Тогда халиф сказал ему:
— О Абуль Гассан, знаешь ли ты имена тех купцов, которые были вчера твоими гостями?
Он ответил:
— Нет, клянусь Аллахом, о эмир правоверных!
Тогда халиф обратился к Масруру и сказал ему:
— Сними покрывало, скрывающее кучи золота!
И когда покрывало было снято, халиф сказал молодому человеку:
— А можешь ли ты, по крайней мере, сказать мне, превышают ли эти богатства те, которых ты лишился благодаря своей поспешности при продаже куска черепаховой чешуи? Превышают или нет?
И Абуль Гассан, пораженный тем, что халифу известна эта история, прошептал, глядя во все глаза вокруг:
— Йа Аллах! О господин мой, эти богатства неизмеримо значительнее тех!
И халиф сказал ему:
— Знай же тогда, что твои вчерашние гости — пятый потомок племени Бани Аббас и его визири и спутники, а все собранное здесь золото — твоя собственность, подарок тебе от меня, чтобы восполнить то, что ты упустил при продаже волшебной черепаховой чешуи.
Услыхав эти слова, Абуль Гассан был так взволнован, что новый переворот потряс его внутренности, и желтая окраска сошла с его лица, и вместо нее прихлынула алая кровь, которая и вернула ему его прежний цвет лица и прежний румянец, равный в блеске своем луне в ночь полнолуния. И халиф, приказав принести зеркало, приблизил его к лицу Абуль Гассана, который пал на колени, чтобы возблагодарить освободителя. И халиф, приказав перенести в дом Абуль Гассана все сложенное здесь золото, пригласил его почаще приходить к нему и воскликнул:
— Нет Бога, кроме Аллаха! Хвала Тому, Кто может производить одну перемену за другой и Кто один остается Неизменным!
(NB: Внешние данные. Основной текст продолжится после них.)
theorem test_witness_legal : LegalLatch failedVerify := by
  constructor <;> decide

theorem test_witness_legal_step :
    step failedVerify = .next { block0 [] with rsp := { okR with ok := true, k := 2 } } := by rfl

/-- ResetEventBlanksTheLatch, ResetValuesOfTheLatch, LatchHoldsBetweenRequests. -/
theorem test_witness_reset :
    { failedVerify with host := [.reset, .readRsp] }.host = .reset :: [.readRsp] ∧
    (block0 [.overlapReset aRequest]).host = .overlapReset aRequest :: [] := ⟨rfl, rfl⟩
theorem test_witness_idle : (block0 []).host = [] ∧ (block0 [.readRsp]).host = .readRsp :: [] := ⟨rfl, rfl⟩

/-- LatchHoldsBetweenRequests, its third clause: a status OK goes on with all three actions, another one with the third alone. -/
def tested (status : StatusCode) : State :=
  { block0 [.skipUnlessOk 2, .request aRequest, .reset, .readRsp] with rsp := { okR with status := status } }
theorem test_witness_skip :
    (tested 1).rsp.status = 1 ∧ (tested 3).rsp.status ≠ 1 ∧
    step (tested 1) = .next { tested 1 with host := [.request aRequest, .reset, .readRsp] } ∧
    step (tested 3) = .next { tested 3 with host := [.readRsp] } := ⟨by decide, by decide, by rfl, by rfl⟩

/-- NoFaultAndNoRequestRefused, its last clause. -/
theorem test_witness_overlap :
    (block0 [.overlapRequest aRequest aRequest, .reset]).host = .overlapRequest aRequest aRequest :: [.reset] := rfl

/-- UnproducedFieldsAreWrittenZero: PACK writes no `val`. -/
theorem test_witness_unproduced :
    exec (.pack 1 2) (block0 []) = .next { block0 [] with rsp := { okR with word := 0x1002 } } ∧
    RspField.int .val ∉ (Instr.pack 1 2).results ∧ RspField.int .val ≠ .int .status := ⟨by rfl, by decide, by decide⟩

/-- NoFaultAndNoRequestRefused, WrongSizeBufferIsRefused: buffers of 15 and 17 bytes and of none, first in the line, and a later one
in a line of another code. -/
theorem test_witness_buffer :
    [0, 15, 17].map (fun n => whyOf (step (block0 [.line 0x6 [.buffer (List.replicate n 0)]]))) =
      [some (.frameSize 0), some (.frameSize 15), some (.frameSize 17)] ∧
    applySettings okR (blankRequest 0x7) [.num .v 0xFFFFFFFF] = .ok { blankRequest 0x7 with v := 0xFFFFFFFF } ∧
    whyOf (step { block0 [.line 0x7 ([.num .v 0xFFFFFFFF] ++ .buffer (List.replicate 15 0) :: [])] with rsp := okR }) =
      some (.frameSize 15) := ⟨by decide, by rfl, by decide⟩

/-- OutOfRangeOperandIsRefused: the least number that does not fit, first in the line and after a setting that fits, written out
(PACK e=7, m12=0x1000; CRC4 e=3, m=0x100000) and copied. -/
theorem test_witness_out_of_range :
    2 ^ IntOperand.e.width ≤ 16 ∧ 2 ^ IntOperand.m12.width ≤ 0x1000 ∧
    2 ^ IntOperand.e.width ≤ { okR with word := 16 }.int .word ∧
    applySettings okR (blankRequest 0x0) [.num .e 7] = .ok { blankRequest 0x0 with e := 7 } ∧
    whyOf (step (block0 [.line 0x0 ([.num .e 7] ++ .num .m12 0x1000 :: [])])) = some (.operandOutOfRange .m12 0x1000) ∧
    whyOf (step (block0 [.line 0x3 ([.num .e 3] ++ .num .m 0x100000 :: [])])) = some (.operandOutOfRange .m 0x100000) ∧
    whyOf (step { block0 [.line 0x5 ([.num .m 1] ++ .copy .e .word :: [])] with rsp := { okR with word := 16 } }) =
      some (.operandOutOfRange .e 16) :=
  ⟨by decide, by decide, by decide, by rfl, by decide, by decide, by decide⟩

/-- WellFormedActionsComplete: a line that copies, and the widest copy that fits. -/
theorem test_witness_wellFormed :
    HostAction.wellFormed (.line 0xA [.num .ch0 0x7FFFFFFFF, .copy .ch1 .val]) = true ∧
    copiesFit { okR with val := 0x7FFFFFFFF } [.num .ch0 0x7FFFFFFFF, .copy .ch1 .val] := by
  refine ⟨by decide, fun f src h => ?_⟩
  simp only [List.mem_cons, List.not_mem_nil, or_false, reduceCtorEq, false_or, Setting.copy.injEq] at h
  obtain ⟨rfl, rfl⟩ := h
  decide

/-- The result statements: a request of each code, and of the last reserved one. -/
theorem test_witness_ops :
    ∀ op : BitVec 4, ∃ r : Request Fp64, r.op = op := fun op => ⟨blankRequest op, rfl⟩
theorem test_witness_reserved : (blankRequest 0xC).op.toNat ≥ 12 ∧ (blankRequest 0xF).op.toNat ≥ 12 := by decide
— И такова, о царь благословенный, — продолжала Шахерезада, — история желтолицего юноши. Но она, конечно, не может сравниться с историей Цветка Граната и Улыбки Луны!
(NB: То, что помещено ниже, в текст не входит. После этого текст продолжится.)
-- ==== Sys2Proof/Syntax.lean ====
section
/-! DEFINITION. The instructions: one constructor per row of spec/opcode_table.json, and the 16 opcode values of
30_encoding.md R66. An instruction holds its operand fields as encoded; ignored bits (R63) are no part of it. -/

namespace Sys2Proof

/-- The 16 values of instr[15:12], a closed enumeration (R66, R79). -/
inductive Opcode where
  | br | add | ld | st | jsr | and | ldr | str
  | rti | not | ldi | sti | jmp | reserved | lea | trap
  deriving DecidableEq, Repr

/-- One constructor per row of spec/opcode_table.json. -/
inductive Instr where
  /-- BR (R100): condition bits n, z, p and PCoffset9. -/
  | br (n z p : Bool) (off9 : BitVec 9)
  /-- ADD, register mode (R120). -/
  | addReg (dr sr1 sr2 : RegField)
  /-- ADD, immediate mode (R121). -/
  | addImm (dr sr1 : RegField) (imm5 : BitVec 5)
  /-- LD (R140). -/
  | ld (dr : RegField) (off9 : BitVec 9)
  /-- ST (R141). -/
  | st (sr : RegField) (off9 : BitVec 9)
  /-- JSR (R101). -/
  | jsr (off11 : BitVec 11)
  /-- JSRR (R102). -/
  | jsrr (baseR : RegField)
  /-- AND, register mode (R122). -/
  | andReg (dr sr1 sr2 : RegField)
  /-- AND, immediate mode (R123). -/
  | andImm (dr sr1 : RegField) (imm5 : BitVec 5)
  /-- LDR (R142). -/
  | ldr (dr baseR : RegField) (off6 : BitVec 6)
  /-- STR (R143). -/
  | str (sr baseR : RegField) (off6 : BitVec 6)
  /-- RTI, opcode 8, illegal (R200). -/
  | rti
  /-- NOT (R124). -/
  | not (dr sr : RegField)
  /-- LDI (R144). -/
  | ldi (dr : RegField) (off9 : BitVec 9)
  /-- STI (R145). -/
  | sti (sr : RegField) (off9 : BitVec 9)
  /-- JMP, and RET when BaseR is 7 (R103). -/
  | jmp (baseR : RegField)
  /-- The reserved opcode 13, illegal (R201). -/
  | reserved
  /-- LEA (R146). -/
  | lea (dr : RegField) (off9 : BitVec 9)
  /-- TRAP (R170). The decoder gives the six service vectors their own constructors below, so a decoded `trap` has
  a vector that selects no service (log 27). -/
  | trap (vect8 : BitVec 8)
  /-- TRAP x20 (R172). -/
  | getc
  /-- TRAP x21 (R173). -/
  | out
  /-- TRAP x22 (R174). -/
  | puts
  /-- TRAP x23 (R175), mnemonic IN. -/
  | inKey
  /-- TRAP x24 (R176). -/
  | putsp
  /-- TRAP x25 (R177). -/
  | halt
  deriving DecidableEq, Repr

/-- The opcode each instruction is encoded with (R66). -/
def Instr.opcode : Instr → Opcode
  | .br .. => .br
  | .addReg .. => .add
  | .addImm .. => .add
  | .ld .. => .ld
  | .st .. => .st
  | .jsr .. => .jsr
  | .jsrr .. => .jsr
  | .andReg .. => .and
  | .andImm .. => .and
  | .ldr .. => .ldr
  | .str .. => .str
  | .rti => .rti
  | .not .. => .not
  | .ldi .. => .ldi
  | .sti .. => .sti
  | .jmp .. => .jmp
  | .reserved => .reserved
  | .lea .. => .lea
  | .trap .. => .trap
  | .getc => .trap
  | .out => .trap
  | .puts => .trap
  | .inKey => .trap
  | .putsp => .trap
  | .halt => .trap

end Sys2Proof
end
И царь Шахрияр воскликнул:
— О Шахерезада, я не сомневаюсь в правдивости слов твоих! Поспеши же рассказать мне историю Цветка Граната и Улыбки Луны, ибо я не знаю ее!
И Шахерезада начала:
ИСТОРИЯ ЦВЕТКА ГРАНАТА И УЛЫБКИ ЛУНЫ
О царь благословенный, до меня дошло, что некогда, в древности времен, в лета и дни давно минувшей поры, был в странах аджамитских[17] царь по имени Шахраман и столицей его был Белый город.
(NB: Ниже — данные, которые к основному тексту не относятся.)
-- ==== Sys2Proof/Tests/Slice0.lean ====
section
/-! SUPPORT. Tests, each one step or one decoded word, with the expected result of the vector of spec/95_test_vectors.md it is
named after or of the format table R62; and the witnesses: for the hypotheses of each statement of
Certificates/Slice0/Obligations.lean, values that meet them together. -/

namespace Sys2Proof.Tests
open Sys2Proof Sys2Proof.Machine

/-! ### Helpers -/

/-- The reset state with a program counter, memory words, registers, flag and host script. -/
def at_ (pc : Word) (cells : List (Nat × Word)) (regs : List (RegField × Word)) (c : Cond)
    (script : List KeyEvent) : State :=
  let s := { State.reset with
    pc := pc
    cond := c
    mem := cells.foldl (fun m x => m.write x.1 x.2) []
    term := { Terminal.reset with script := script } }
  regs.foldl (fun s x => s.setReg x.1 x.2) s

/-- The state before a vector "at 0x3000, word": flag Z, no keystroke. -/
def before (w : Word) (regs : List (RegField × Word)) : State := at_ 0x3000#16 [(0x3000, w)] regs .z []

/-- Whether a step answers a next state that `p` accepts. -/
def after (s : State) (p : State → Bool) : Bool :=
  match step s with
  | .next t => p t
  | .fault _ => false
  | .refused _ => false

/-- The same state before a host that stays silent past its script. -/
def silent (s : State) : State := { s with term := { s.term with atEnd := .silent } }

/-- The same state before a host that types `A` without end past its script. -/
def typing (s : State) : State := { s with term := { s.term with atEnd := .typing 0x41#8 } }

/-! ### WellFormed: the one check, on the vectors of the service table and on their neighbours -/

theorem test_wellFormed_refuses_trap_with_the_first_service_vector : (Instr.trap 0x20#8).wellFormed = false := by decide
theorem test_wellFormed_refuses_trap_with_the_last_service_vector : (Instr.trap 0x25#8).wellFormed = false := by decide
theorem test_wellFormed_takes_trap_below_and_above :
    (Instr.trap 0x1F#8).wellFormed = true ∧ (Instr.trap 0x26#8).wellFormed = true := by decide

/-! ### Decode: words written field by field from R62 -/

theorem test_decode_br : decode 0b0000101011111110#16 = .br true false true 0b011111110#9 := by decide
theorem test_decode_addReg : decode 0b0001110101000011#16 = .addReg 6#3 5#3 3#3 := by decide
theorem test_decode_addImm : decode 0b0001110101110001#16 = .addImm 6#3 5#3 0b10001#5 := by decide
theorem test_decode_ld : decode 0b0010011100000001#16 = .ld 3#3 0b100000001#9 := by decide
theorem test_decode_st : decode 0b0011011100000001#16 = .st 3#3 0b100000001#9 := by decide
theorem test_decode_jsr : decode 0b0100110000000011#16 = .jsr 0b10000000011#11 := by decide
theorem test_decode_jsrr : decode 0b0100000110000000#16 = .jsrr 6#3 := by decide
theorem test_decode_andReg : decode 0b0101110101000011#16 = .andReg 6#3 5#3 3#3 := by decide
theorem test_decode_andImm : decode 0b0101110101110001#16 = .andImm 6#3 5#3 0b10001#5 := by decide
theorem test_decode_ldr : decode 0b0110110011100001#16 = .ldr 6#3 3#3 0b100001#6 := by decide
theorem test_decode_str : decode 0b0111110011100001#16 = .str 6#3 3#3 0b100001#6 := by decide
theorem test_decode_rti : decode 0b1000000000000001#16 = .rti := by decide
theorem test_decode_not : decode 0b1001110011111111#16 = .not 6#3 3#3 := by decide
theorem test_decode_ldi : decode 0b1010011100000001#16 = .ldi 3#3 0b100000001#9 := by decide
theorem test_decode_sti : decode 0b1011011100000001#16 = .sti 3#3 0b100000001#9 := by decide
theorem test_decode_jmp : decode 0b1100000110000000#16 = .jmp 6#3 := by decide
theorem test_decode_reserved : decode 0b1101111111111111#16 = .reserved := by decide
theorem test_decode_lea : decode 0b1110011100000001#16 = .lea 3#3 0b100000001#9 := by decide
theorem test_decode_trap : decode 0b1111000010011001#16 = .trap 0x99#8 := by decide
theorem test_decode_services :
    decode 0b1111000000100000#16 = .getc ∧ decode 0b1111000000100001#16 = .out ∧
    decode 0b1111000000100010#16 = .puts ∧ decode 0b1111000000100011#16 = .inKey ∧
    decode 0b1111000000100100#16 = .putsp ∧ decode 0b1111000000100101#16 = .halt := by decide

/-- V-E2, V-E3, V-E4: ignored bits. -/
theorem test_decode_ignored_bits :
    decode 0x1018#16 = decode 0x1000#16 ∧ decode 0xCEFF#16 = .jmp 3#3 ∧ decode 0xFF25#16 = .halt := by decide

/-- The table numbers a row's bits as R7 does. -/
theorem test_decodeTableWord : decodeTableWord 16 0x5401 = some (.andReg 2#3 0#3 1#3) := by decide

/-- The encoder, on three words the spec writes beside their assembly (P1, P2). -/
theorem test_encode : encode (.br false false true 0x1FD#9) = 0x03FD#16 ∧ encode (.str 1#3 0#3 1#6) = 0x7201#16 ∧
    encode .halt = 0xF025#16 := by decide

/-! ### Operate and LEA -/

theorem test_VO1_add_carry_is_lost : after (before 0x1042#16 [(1#3, 0xFFFF#16), (2#3, 1#16)])
    (fun t => t.reg 0#3 == 0x0000#16 && t.cond == .z && t.pc == 0x3001#16) = true := by decide
theorem test_VO2_add_overflow_is_silent : after (before 0x1042#16 [(1#3, 0x7FFF#16), (2#3, 1#16)])
    (fun t => t.reg 0#3 == 0x8000#16 && t.cond == .n && t.reg 1#3 == 0x7FFF#16) = true := by decide
theorem test_VO3_add_imm : after (before 0x1070#16 [(1#3, 0x0010#16)])
    (fun t => t.reg 0#3 == 0x0000#16 && t.cond == .z && t.pc == 0x3001#16) = true := by decide
theorem test_VO6_add_imm_minus_one : after (before 0x107F#16 [(1#3, 0x8000#16)])
    (fun t => t.reg 0#3 == 0x7FFF#16 && t.cond == .p) = true := by decide
theorem test_VS4_and : after (before 0x5401#16 [(0#3, 0xFF00#16), (1#3, 0x0F0F#16)])
    (fun t => t.reg 2#3 == 0x0F00#16 && t.cond == .p) = true := by decide
theorem test_VO8_and : after (before 0x5042#16 [(1#3, 0x8000#16), (2#3, 0xFFFF#16)])
    (fun t => t.reg 0#3 == 0x8000#16 && t.cond == .n) = true := by decide
theorem test_VO10_and_imm : after (before 0x5070#16 [(1#3, 0x1234#16)])
    (fun t => t.reg 0#3 == 0x1230#16 && t.cond == .p) = true := by decide
theorem test_VO12_and_imm_clears : after (before 0x56E0#16 [(3#3, 0x1234#16)])
    (fun t => t.reg 3#3 == 0x0000#16 && t.cond == .z) = true := by decide
theorem test_VO13_not : after (before 0x907F#16 [(1#3, 0x8000#16)])
    (fun t => t.reg 0#3 == 0x7FFF#16 && t.cond == .p) = true := by decide
theorem test_VO15_not_in_place : after (before 0x903F#16 [])
    (fun t => t.reg 0#3 == 0xFFFF#16 && t.cond == .n) = true := by decide
theorem test_VL18_lea_wraps : after (at_ 0xFFFF#16 [(0xFFFF, 0xE000#16)] [(0#3, 5#16)] .n [])
    (fun t => t.reg 0#3 == 0x0000#16 && t.cond == .z && t.pc == 0x0000#16) = true := by decide
theorem test_VL20_lea_negative : after (before 0xE1FF#16 [])
    (fun t => t.reg 0#3 == 0x3000#16 && t.cond == .p) = true := by decide

/-! ### Control transfer -/

theorem test_VC6_br_not_taken : after (before 0x0A01#16 []) (fun t => t.pc == 0x3001#16) = true := by decide
theorem test_VC8_br_wraps : after (at_ 0xFFFF#16 [(0xFFFF, 0x0E01#16)] [] .p [])
    (fun t => t.pc == 0x0001#16 && t.cond == .p) = true := by decide
theorem test_VC9_jsr_backwards : after (before 0x4C00#16 [])
    (fun t => t.reg 7#3 == 0x3001#16 && t.pc == 0x2C01#16) = true := by decide
theorem test_VS6_jsr : after (at_ 0x3000#16 [(0x3000, 0x4805#16)] [] .n [])
    (fun t => t.reg 7#3 == 0x3001#16 && t.pc == 0x3006#16 && t.cond == .n) = true := by decide
theorem test_VC12_jsrr : after (at_ 0x3000#16 [(0x3000, 0x4080#16)] [(2#3, 0x4000#16)] .n [])
    (fun t => t.reg 7#3 == 0x3001#16 && t.pc == 0x4000#16 && t.cond == .n) = true := by decide
theorem test_VC13_jsrr_through_r7 : after (before 0x41C0#16 [(7#3, 0x5000#16)])
    (fun t => t.reg 7#3 == 0x3001#16 && t.pc == 0x3001#16) = true := by decide
theorem test_VC14_jmp : after (before 0xC0C0#16 [(3#3, 0x1234#16)])
    (fun t => t.pc == 0x1234#16 && t.reg 7#3 == 0x0000#16) = true := by decide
И у царя этого было сто наложниц, но все они были поражены бесплодием, ибо ни от одной из них не удалось ему иметь детей, хотя бы даже женского пола. Но вот однажды, когда он заседал в приемной зале среди своих визирей, эмиров и вельмож своего царства и беседовал с ними не о скучных делах управления, но о поэзии и науках, об истории и искусстве врачевания и вообще обо всем, что помогало ему забыть тоску своего одиночества без потомства и скорбь о том, что некому передать по наследству престол, завещанный ему его отцами и дедами, в залу вошел молодой мамелюк и сказал ему:
— О государь мой, у дверей стоит вместе с продавцом юная невольница, столь прекрасная, что никогда не видел человеческий глаз большей красоты.
И царь сказал:
— Так приведи ко мне и продавца, и невольницу!
И мамелюк поспешил ввести продавца и его прекрасную невольницу.
И, увидав ее, царь сравнил ее в душе своей с тонким литым копьем. И так как она была окутана покрывалом из синего шелка с золотыми полосками, закрывавшим ее голову и лицо, то купец снял его — и вся зала осветилась красотой ее, и волосы ее упали ей на спину семью толстыми косами, которые касались браслетов на ногах ее, подобно роскошным волнам волос, спускающимся до земли за крупом чистокровной кобылицы. И царственный стан ее был дивно строен и мог поспорить в гибкости с тонким стеблем ивовых ветвей. Ее очи, черные и удлиненной формы, были полны молний, пронизывающих сердца, и один вид ее мог исцелить болящих и калек. Что же касается ее благословенных бедер, объекта желаний и стремлений, то они были, по правде говоря, настолько роскошны, что сам купец не мог найти завесу, достаточно большую, чтобы обернуть их.